U+30FC (KATAKANA-HIRAGANA PROLONGED SOUND MARK) is, I would say, identical in
function to U+02D0 (MODIFIER LETTER TRIANGULAR COLON) that is used to indicate a
long vowel in IPA. Both U+30FC and U+02D0 are signs that are appended to a
character representing a vowel to indicate that it is a long vowel sound.
Both U+30FC and U+02D0 have a General Category of "Lm" (Modifier_Letter), and in
PropList.txt are included under the Extender property. However only U+30FC is
also included under the Diacritic property. Likewise, U+1843 (MONGOLIAN LETTER
TODO LONG VOWEL SIGN), which has a similar function to U+30FC, is classified as
an Extender but not as a Diacritic.
The definition of "Extender" in UCD.html is :
"Characters whose principal function is to extend the value or shape of a
preceding alphabetic character. Typical of these are length and iteration marks."

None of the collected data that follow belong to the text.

/-- B format (R114); bit 0 of the offset has no place in the word. -/
def encB (off : BitVec 13) (rs2 rs1 : Reg) (funct3 : BitVec 3) (opcode : BitVec 7) : InstrWord :=
  off.extractLsb' 12 1 ++ off.extractLsb' 5 6 ++ rs2 ++ rs1 ++ funct3 ++ off.extractLsb' 1 4 ++ off.extractLsb' 11 1 ++ opcode

/-- U format (R115). -/
def encU (imm20 : BitVec 20) (rd : Reg) (opcode : BitVec 7) : InstrWord :=
  imm20 ++ rd ++ opcode

/-- J format (R116); bit 0 of the offset has no place in the word. -/
def encJ (off : BitVec 21) (rd : Reg) (opcode : BitVec 7) : InstrWord :=
  off.extractLsb' 20 1 ++ off.extractLsb' 1 10 ++ off.extractLsb' 11 1 ++ off.extractLsb' 12 8 ++ rd ++ opcode

/-- The I format with a split immediate: `funct6` and a 6-bit shift amount (R123). -/
def encShift6 (funct6 : BitVec 6) (shamt : BitVec 6) (rs1 : Reg) (funct3 : BitVec 3) (rd : Reg) (opcode : BitVec 7) : InstrWord :=
  funct6 ++ shamt ++ rs1 ++ funct3 ++ rd ++ opcode

/-- The word of a well-formed instruction (R125, R126). -/
def encode : Instr → InstrWord
  | .lui rd imm => encU imm rd 0b0110111#7
  | .auipc rd imm => encU imm rd 0b0010111#7
  | .jal rd off => encJ off rd 0b1101111#7
  | .jalr rd rs1 imm f3 => encI imm rs1 f3 rd 0b1100111#7
  | .beq rs1 rs2 off => encB off rs2 rs1 0b000#3 0b1100011#7
  | .bne rs1 rs2 off => encB off rs2 rs1 0b001#3 0b1100011#7
  | .blt rs1 rs2 off => encB off rs2 rs1 0b100#3 0b1100011#7
  | .bge rs1 rs2 off => encB off rs2 rs1 0b101#3 0b1100011#7
  | .bltu rs1 rs2 off => encB off rs2 rs1 0b110#3 0b1100011#7
  | .bgeu rs1 rs2 off => encB off rs2 rs1 0b111#3 0b1100011#7
  | .lb rd rs1 imm => encI imm rs1 0b000#3 rd 0b0000011#7
  | .lh rd rs1 imm => encI imm rs1 0b001#3 rd 0b0000011#7
  | .lw rd rs1 imm => encI imm rs1 0b010#3 rd 0b0000011#7
  | .ld rd rs1 imm => encI imm rs1 0b011#3 rd 0b0000011#7
  | .lbu rd rs1 imm => encI imm rs1 0b100#3 rd 0b0000011#7
  | .lhu rd rs1 imm => encI imm rs1 0b101#3 rd 0b0000011#7
  | .lwu rd rs1 imm => encI imm rs1 0b110#3 rd 0b0000011#7
  | .sb rs1 rs2 imm => encS imm rs2 rs1 0b000#3 0b0100011#7
  | .sh rs1 rs2 imm => encS imm rs2 rs1 0b001#3 0b0100011#7
  | .sw rs1 rs2 imm => encS imm rs2 rs1 0b010#3 0b0100011#7
  | .sd rs1 rs2 imm => encS imm rs2 rs1 0b011#3 0b0100011#7
  | .addi rd rs1 imm => encI imm rs1 0b000#3 rd 0b0010011#7
  | .slti rd rs1 imm => encI imm rs1 0b010#3 rd 0b0010011#7
  | .sltiu rd rs1 imm => encI imm rs1 0b011#3 rd 0b0010011#7
  | .xori rd rs1 imm => encI imm rs1 0b100#3 rd 0b0010011#7
  | .ori rd rs1 imm => encI imm rs1 0b110#3 rd 0b0010011#7
  | .andi rd rs1 imm => encI imm rs1 0b111#3 rd 0b0010011#7
  | .slli rd rs1 sh => encShift6 0b000000#6 sh rs1 0b001#3 rd 0b0010011#7
  | .srli rd rs1 sh => encShift6 0b000000#6 sh rs1 0b101#3 rd 0b0010011#7
  | .srai rd rs1 sh => encShift6 0b010000#6 sh rs1 0b101#3 rd 0b0010011#7
  | .addiw rd rs1 imm => encI imm rs1 0b000#3 rd 0b0011011#7
  | .slliw rd rs1 sh => encR 0b0000000#7 sh rs1 0b001#3 rd 0b0011011#7
  | .srliw rd rs1 sh => encR 0b0000000#7 sh rs1 0b101#3 rd 0b0011011#7
  | .sraiw rd rs1 sh => encR 0b0100000#7 sh rs1 0b101#3 rd 0b0011011#7
  | .add rd rs1 rs2 => encR 0b0000000#7 rs2 rs1 0b000#3 rd 0b0110011#7
  | .sub rd rs1 rs2 => encR 0b0100000#7 rs2 rs1 0b000#3 rd 0b0110011#7
  | .sll rd rs1 rs2 => encR 0b0000000#7 rs2 rs1 0b001#3 rd 0b0110011#7
  | .slt rd rs1 rs2 => encR 0b0000000#7 rs2 rs1 0b010#3 rd 0b0110011#7
  | .sltu rd rs1 rs2 => encR 0b0000000#7 rs2 rs1 0b011#3 rd 0b0110011#7
  | .xor rd rs1 rs2 => encR 0b0000000#7 rs2 rs1 0b100#3 rd 0b0110011#7
  | .srl rd rs1 rs2 => encR 0b0000000#7 rs2 rs1 0b101#3 rd 0b0110011#7
  | .sra rd rs1 rs2 => encR 0b0100000#7 rs2 rs1 0b101#3 rd 0b0110011#7
  | .or rd rs1 rs2 => encR 0b0000000#7 rs2 rs1 0b110#3 rd 0b0110011#7
  | .and rd rs1 rs2 => encR 0b0000000#7 rs2 rs1 0b111#3 rd 0b0110011#7
  | .addw rd rs1 rs2 => encR 0b0000000#7 rs2 rs1 0b000#3 rd 0b0111011#7
  | .subw rd rs1 rs2 => encR 0b0100000#7 rs2 rs1 0b000#3 rd 0b0111011#7
  | .sllw rd rs1 rs2 => encR 0b0000000#7 rs2 rs1 0b001#3 rd 0b0111011#7
  | .srlw rd rs1 rs2 => encR 0b0000000#7 rs2 rs1 0b101#3 rd 0b0111011#7
  | .sraw rd rs1 rs2 => encR 0b0100000#7 rs2 rs1 0b101#3 rd 0b0111011#7
  | .fence fm pred succ rs1 f3 rd => encI (fm ++ pred ++ succ) rs1 f3 rd 0b0001111#7
  | .ecall => 0x00000073#32
  | .ebreak => 0x00100073#32
  | .mret => 0x30200073#32
  | .csrrw rd csr rs1 => encI csr rs1 0b001#3 rd 0b1110011#7
  | .csrrs rd csr rs1 => encI csr rs1 0b010#3 rd 0b1110011#7
  | .csrrc rd csr rs1 => encI csr rs1 0b011#3 rd 0b1110011#7
  | .csrrwi rd csr uimm => encI csr uimm 0b101#3 rd 0b1110011#7
  | .csrrsi rd csr uimm => encI csr uimm 0b110#3 rd 0b1110011#7
  | .csrrci rd csr uimm => encI csr uimm 0b111#3 rd 0b1110011#7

U+30FC, U+02D0 and U+30FC are indeed all "length marks", and are rightly
classified as Extenders.
But why then is U+30FC alone also classified as a Diacritic (according to
UCD.html "Characters that linguistically modify the meaning of another character
to which they apply") ? As far as I am aware U+30FC does not "linguistically
modify the meaning of another character" other than lengthen a preceding vowel.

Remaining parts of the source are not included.